Dry sliding wear behavior of laser clad TiVCrAlSi high entropy alloy coatings on Ti–6Al–4V substrate

• Published in: Materials in engineering Vol. 41; pp. 338 - 343
• Main Authors: Huang, Can, Zhang, Yongzhong, Vilar, Rui, Shen, Jianyun
• Format: Journal Article
• Language: English
• Published: Elsevier Ltd 01.10.2012
• Subjects: Coatings; Dispersion; Entropy; Frictional wear; High-entropy alloy coating; Laser beam cladding; Laser cladding; Sliding friction; Titanium base alloys; Wear behavior; Wear resistance; Laser cladding; High-entropy alloy coating; Wear behavior
• ISSN: 0261-3069
• DOI: 10.1016/j.matdes.2012.04.049

► TiVCrAlSi high entropy alloy coatings were obtained on Ti–6Al–4V by laser cladding. ► (Ti,V)5Si3 forms because the formation is accompanied of large variation on enthalpy. ► Wear resistance of Ti–6Al–4V is improved by laser cladding with TiVCrAlSi. ► The wear mechanism is investigated.
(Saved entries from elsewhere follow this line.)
/-- ADDRESS_AGEING: an entry not renewed for AGE_S is removed; 0 disables ageing. -/
def execAddressAgeing (mac : BitVec 48) (s : State) : Out :=
  .next (
    let age := s.fld Fld.NET_FDB_AGE_S
    if age = 0 then s else
    { s with fdb := s.fdb.filter fun e => !(e.mac == mac && decide (e.seen + age * 250000000 ≤ s.tick)) })

/-! ## Receive path to F0 (R353) -/

/-- Write `l` bytes as one host write at an offset of the receive buffer. -/
def State.rxWrite (s : State) (off : Nat) (l : List Byte) : State :=
  let base := s.fld Fld.NET_RXB_BASE_HI_BASE * 2 ^ 32 + s.fld Fld.NET_RXB_BASE_LO_BASE * 2 ^ 12
  { s with hostOut := s.hostOut ++ [.netFrame 0 (BitVec.ofNat 64 (base + off)) l] }

/-- A header of the receive buffer. -/
def rxHeader (dt len port seq : Nat) : List Byte :=
  leBytes 8 dt ++ leBytes 2 len ++ leBytes 1 port ++ [0] ++ leBytes 4 seq

/-- A frame for the internal port is written to the receive buffer, or dropped (R353). -/
def State.netReceive (s : State) (p : PortId) (f : EthFrame) : State :=
  if !s.bit Fld.NET_RXB_CFG_EN || !(s.fn 0).busMaster then s else
  let l := frameBytes f
  let size := 2 ^ (Nat.min 12 (Nat.max 4 (s.fld Fld.NET_RXB_CFG_LOG2KB))) * 1024
  let need := 16 + (l.length + 15) / 16 * 16
  let wr := s.fld Fld.NET_RXB_WR_WR
  let used := (wr + 2 ^ 32 - s.fld Fld.NET_RXB_RD_RD) % 2 ^ 32
  let off := wr % size
  let skip := if size < off + need then size - off else 0
  if size < used + skip + need then
    let s := s.countSat Fld.NET_RXB_DROP_DROP 0
    { s with rx := { s.rx with drops := s.rx.drops + 1 } }
  else
    let seq := s.rx.seq.toNat
    let drops := s.rx.drops
    let s := if skip = 0 then s else s.rxWrite off (rxHeader s.now 0xFFFF p.val seq)
    let at_ := (wr + skip) % 2 ^ 32
    let s := s.rxWrite (at_ % size) (rxHeader s.now l.length p.val seq ++ padTo (need - 16) l)
    let s := s.setFld Fld.NET_RXB_WR_WR 0 (at_ + need)
    let s : State := { s with rx := { seq := s.rx.seq + 1, drops := 0 } }
    let s := if drops = 0 then s else s.event 0 0x0025 p.val 0 (leBytes 4 drops)
    if s.bit Fld.NET_RXB_CFG_NOTE then s.event 0 0x0024 p.val l.length (leBytes 4 at_ ++ leBytes 4 seq) else s

/-! ## Gate control lists (R347) -/

/-- The entries of a gate list bank. -/
def State.gclEntries (s : State) (p : PortId) (bank len : Nat) : List GclEntry :=
  (List.range len).map fun e =>
    { gates := BitVec.ofNat 8 (s.fld Fld.NET_GCLp_ENT_GATES p.val (64 * bank + e)),
      interval := Nat.max 64 (s.fld Fld.NET_GCLp_ENT_INTERVAL p.val (64 * bank + e)) }

/-- The entry in force at offset `o` of a cycle: its gates and the offset at which it ends. The last entry holds to the end
of the cycle, and the list is cut there. -/
def gclAt (cycle : Nat) : List GclEntry → Nat → Nat → BitVec 8 × Nat
  | [], _, _ => (0xFF, cycle)
  | [e], _, _ => (e.gates, cycle)
  | e :: rest, start, o =>
    if o < start + e.interval then (e.gates, Nat.min cycle (start + e.interval))
    else gclAt cycle rest (start + e.interval) o

/-- Gates of a port at a DT, and the DT at which they may change. Every gate is open while the list in force is off. -/
def LinePort.gatesAt (x : LinePort) (t : Nat) : BitVec 8 × Nat :=
  if !x.operSet.on || decide (t < x.operSet.base) then (0xFF, x.operSet.base) else
  let c := x.operSet.cycle
  let o := (t - x.operSet.base) % c
  let (g, e) := gclAt c x.oper 0 o
  (g, t - o + e)

/-- Gates of a port at a DT to come, and the DT at which they may change: from a change time on, those of the staged bank. -/
def State.gatesTo (s : State) (p : PortId) (t : Nat) : BitVec 8 × Nat :=
  let x := s.port p
  match x.change with
  | none => x.gatesAt t
  | some (c, g) =>
    if t < c then
      let (gates, e) := x.gatesAt t
      (gates, if e ≤ t then c else Nat.min e c)
    else
      { x with oper := s.gclEntries p (1 - s.fld Fld.NET_GCLp_CTL_OPER_BANK p.val) g.len, operSet := g }.gatesAt t

/-- The gate of a class is open at DT `t` and closes no sooner than `e` (R347); `k` bounds the entries passed, of 64 ns or more
each. Where the gates change no more, they hold. -/
def State.gateHolds (s : State) (p : PortId) (cls e : Nat) : Nat → Nat → Bool
  | 0, _ => true
  | k + 1, t =>
    let (g, n) := s.gatesTo p t
    g.getLsbD cls && (decide (e ≤ n) || decide (n ≤ t) || s.gateHolds p cls e k n)

/-- Take the gates that the list gives for a DT. -/
def State.refreshGates (s : State) (p : PortId) (t : Nat) : State :=
  let x := s.port p
  let (g, e) := x.gatesAt t
  s.setPort p { x with gates := g, curEnd := e }

/-- A write of NET_GCLp_CTL: EN and LEN are staged; COMMIT checks the staged bank and sets the change time, the first BASE +
k × CYC at least 10 µs ahead. A COMMIT while one awaits its change time is ignored and sets ERR (R347). -/
def State.writeGclCtl (s : State) (p : PortId) (w : Word) : State :=
  let commit := Fld.NET_GCLp_CTL_COMMIT.get w == 1
  let s := if Fld.NET_GCLp_CTL_ERR.get w = 1 then s.setBit Fld.NET_GCLp_CTL_ERR p.val false else s
  if commit && s.bit Fld.NET_GCLp_CTL_PEND p.val then s.setBit Fld.NET_GCLp_CTL_ERR p.val true else
  let s := s.setFld Fld.NET_GCLp_CTL_EN p.val (Fld.NET_GCLp_CTL_EN.get w)
  let s := s.setFld Fld.NET_GCLp_CTL_LEN p.val (Fld.NET_GCLp_CTL_LEN.get w)
  if !commit then s else
  let base := s.fld Fld.NET_GCLp_BASE_HI_BASE p.val * 2 ^ 32 + s.fld Fld.NET_GCLp_BASE_LO_BASE p.val
  let cyc := Nat.min 1000000000 (Nat.max 8000 (s.fld Fld.NET_GCLp_CYC_CYC p.val))
  let t := s.now + 10000
  let at_ := if t ≤ base then base else base + (t - base + cyc - 1) / cyc * cyc
  let g : GclSet := { on := s.bit Fld.NET_GCLp_CTL_EN p.val, len := s.fld Fld.NET_GCLp_CTL_LEN p.val + 1,
                      base := base, cycle := cyc }
  let s := s.setPort p { s.port p with change := some (at_, g) }
  s.setBit Fld.NET_GCLp_CTL_PEND p.val true

/-- GCL_COMMIT: a write of NET_GCLp_CTL with COMMIT. -/
def execGclCommit (fn : FnId) (p : PortId) (value : Word) (s : State) : Out :=
  .next (s.setupGate fn fun s => s.writeGclCtl p value)

/-! ## Transmit queues (R348 to R351) -/

/-- The frame of a queue as it leaves: with TAG, a VLAN tag is inserted. -/
def State.queueFrame (s : State) (q : TxqId) (l : List Byte) : EthFrame :=
  let f := frameOf l
  if !s.bit Fld.NET_TXQq_CFG_TAG q.val then f else
  let rest := if f.tagged then beTwo (f.pcp.toNat * 8192 + f.vid.toNat) ++ beTwo f.etype.toNat ++ f.payload else f.payload
  { f with tagged := true, vid := BitVec.ofNat 12 (s.fld Fld.NET_TXQq_CFG_VID q.val),
           pcp := BitVec.ofNat 3 (s.fld Fld.NET_TXQq_CFG_PCP q.val), etype := if f.tagged then 0x8100 else f.etype,
           payload := rest }

/-- Class of a frame of a queue: its PCP, or the queue's for an untagged one. -/
def State.queueClass (s : State) (q : TxqId) (f : EthFrame) : Nat :=
  if f.tagged then f.pcp.toNat else s.fld Fld.NET_TXQq_CFG_PCP q.val

/-- Egress ports of a frame of a queue. -/
def State.egress (s : State) (q : TxqId) (f : EthFrame) : List PortId :=
  match s.fld Fld.NET_TXQq_CFG_PORTS q.val with
  | 1 => [0]
  | 2 => [1]
  | 3 => [0, 1]
  | _ =>
    if f.da == s.netMac then []
    else if isGroup f.da then [0, 1]
    else match s.fdbLookup f.da with
      | some p => [p]
      | none => [0, 1]

/-- The queue uses launch time (R349). -/
def State.launches (s : State) (q : TxqId) : Bool := s.bit Fld.NET_TXQq_CFG_LT_EN q.val

def State.showDepth (s : State) (q : TxqId) : State :=
  s.setFld Fld.NET_TXQq_STAT_DEPTH q.val (s.txq q).frames.length

/-- A frame is not sent on a port: counted for the queue, and for the port. -/
def State.txDrop (s : State) (q : TxqId) (p : PortId) : State :=
  (s.countSat Fld.NET_TXQq_STAT_DROP q.val).countSat Fld.NET_PORTp_CNT_DROP p.val

/-- A frame of a queue changes. -/
def State.editTx (s : State) (q : TxqId) (src : CmdSrc) (g : TxFrame → TxFrame) : State :=
  s.setTxq q { frames := (s.txq q).frames.map fun f => if f.src = src then g f else f }

/-- A frame leaves its queue. -/
def State.removeTx (s : State) (q : TxqId) (src : CmdSrc) : State :=
  (s.setTxq q { frames := (s.txq q).frames.filter fun f => decide (f.src ≠ src) }).showDepth q

/-- A frame that no port has sent and that waits for none ends with FAULT, NET_DROP, at E (R350). -/
def State.settleTx (s : State) (q : TxqId) (src : CmdSrc) : State :=
  match (s.txq q).frames.find? fun f => decide (f.src = src) with
  | some f => if f.todo.isEmpty && f.sent.isEmpty then (s.removeTx q src).complete src .fault 9 0 [] f.d else s
  | none => s

/-- A frame of a queue is discarded on a port whose link is down (R351). -/
def State.discardTx (s : State) (q : TxqId) (src : CmdSrc) (p : PortId) : State :=
  ((s.txDrop q p).editTx q src fun f => { f with todo := f.todo.filter (· != p) }).settleTx q src

/-! ## Egress of a line port (R346 to R351) -/

/-- The instants that the launch-time guard of a port protects: E of the launch-time frames that it is to send, held or accepted, and of the
next shaft sample of a line master (R349, R352). -/
def State.guards (s : State) (p : PortId) : List Nat :=
  let mine (q : TxqId) (l : List Byte) : Bool := s.launches q && (s.egress q (s.queueFrame q l)).contains p
  let held := ((allFin 16).map fun q =>
    ((s.txq q).frames.filter fun f => !f.joined && mine q f.bytes).map (·.d)).flatten
  let coming := s.accepted.filterMap fun a => match a.cmd with
    | .netTx q l => if h : q.toNat < 16 then (if mine ⟨q.toNat, h⟩ l then some a.d else none) else none
    | _ => none
  held ++ coming ++ (if s.shaftRole = 2 then [(s.now + 249996) / 250000 * 250000] else [])

/-- A frame that waits for an idle port may start there: its class's gate is open and does not close before the transmission, preamble to the
end of its inter-frame gap, ends; the launch-time guards allow it; no earlier frame of its queue waits there (R346 to R349). -/
def State.mayStart (s : State) (p : PortId) (w : WaitFrame) : Bool :=
  let x := s.port p
  let e := s.now + 4 * wireTicks w.frame
  x.gates.getLsbD w.cls && s.gateHolds p w.cls e 200 s.now && (s.guards p).all (fun g => decide (e ≤ g)) &&
  (match w.src with
   | none => true
   | some (q, _) => (x.wait.takeWhile (· != w)).all fun v => v.src.map (·.1) != some q)

/-- A frame that waits starts. One whose FCS fails is ended with an inverted FCS (R346). -/
def State.startFrame (s : State) (p : PortId) (w : WaitFrame) : State :=
  let s := if w.frame.fcsOk then s else s.countSat Fld.NET_PORTp_CNT_STOMP p.val
  let x := s.port p
  let ends := s.tick + wireTicks w.frame
  let s := (s.putWire p w.frame).setPort p { x with busy := ends, slot := if w.late then ends + 16 else x.slot, wait := x.wait.erase w }
  match w.src with
  | none => s
  | some (q, src) => s.editTx q src fun f =>
      { f with todo := f.todo.filter (· != p), sent := f.sent ++ [{ port := p, ends := ends, late := w.late }] }

/-- The egress of a line port: on a port whose link is down every frame that waits is discarded (R351); on an idle one the first frame of
the highest class that may start does. -/
def State.egressRun (s : State) (p : PortId) : State :=
  let x := s.port p
  if x.wait.isEmpty then s
  else if !s.portUp p then
    forAll x.wait (fun s w => match w.src with
      | none => s.countSat Fld.NET_PORTp_CNT_DROP p.val
      | some (q, src) => s.discardTx q src p) (s.setPort p { x with wait := [] })
  else if s.tick < x.busy then s
  else
    match (List.range 8).reverse.findSome? fun c =>
      (x.wait.find? fun w => w.cls == c).bind fun w => if s.mayStart p w then some w else none with
    | some w => s.startFrame p w
    | none => s

/-- A frame joins its class on a port, and leaves at once where it may. -/
def State.joinPort (s : State) (p : PortId) (w : WaitFrame) : State :=
  (s.setPort p { s.port p with wait := (s.port p).wait ++ [w] }).egressRun p

/-- LINK: the link goes up at 1000 Mbit/s, up at another speed, or down (R344). -/
def execLink (p : PortId) (up speedOk : Bool) (s : State) : Out :=
  .next (
    let s := s.setBit Fld.NET_PORTp_CFG_LINK p.val (up && speedOk)
    let s := s.setBit Fld.NET_PORTp_CFG_SPEED_BAD p.val (up && !speedOk)
    let s := if up && speedOk then s else s.setBit Fld.NET_PORTp_CFG_AS_CAP p.val false
    (s.event 0 0x0023 p.val (if !up then 0 else if speedOk then 1 else 2)).egressRun p)

/-- GATE_STATE_CHANGE: the present entry's interval has ended (R347). -/
def execGateStateChange (p : PortId) (s : State) : Out :=
  .next (if (s.port p).operSet.on && decide ((s.port p).curEnd ≤ s.now) then (s.refreshGates p s.now).egressRun p else s)

/-- GCL_CHANGE: at the change time the staged bank becomes operational (R347). -/
def execGclChange (p : PortId) (s : State) : Out :=
  .next (
    let x := s.port p
    match x.change with
    | none => s
    | some (t, g) =>
      if s.now < t then s else
      let bank := 1 - s.fld Fld.NET_GCLp_CTL_OPER_BANK p.val
      let s := s.setPort p { x with oper := s.gclEntries p bank g.len, operSet := g, change := none }
      let s := s.setFld Fld.NET_GCLp_CTL_OPER_BANK p.val bank
      let s := s.setBit Fld.NET_GCLp_CTL_OPER_EN p.val g.on
      (s.setBit Fld.NET_GCLp_CTL_PEND p.val false).refreshGates p s.now |>.egressRun p)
Approximately equimolar ratio TiVCrAlSi high entropy alloy coatings has been deposited by laser cladding on Ti–6Al–4V alloy. The analysis of the microstructure by scanning electron microscopy (SEM) shows that the coating is metallurgically bonded to the substrate. X-ray diffraction (XRD) and energy dispersive spectrometer (EDS) analyses show that TiVCrAlSi coating is composed of precipitates of (Ti,V)5Si3 dispersed in a body-centered cubic (BCC) matrix. Intermetallic compound (Ti,V)5Si3 forms because the formation is accompanied by larger variation on enthalpy, which may offset the entropy term. The dry sliding wear tests show that the wear resistance of Ti–6Al–4V is improved by laser cladding with TiVCrAlSi. The enhancement of the wear resistance is explained by the presence of the hard silicide phase dispersed in a relatively ductile BCC matrix, which allows sliding wear to occur in the mild oxidative regime for a wide range of testing conditions.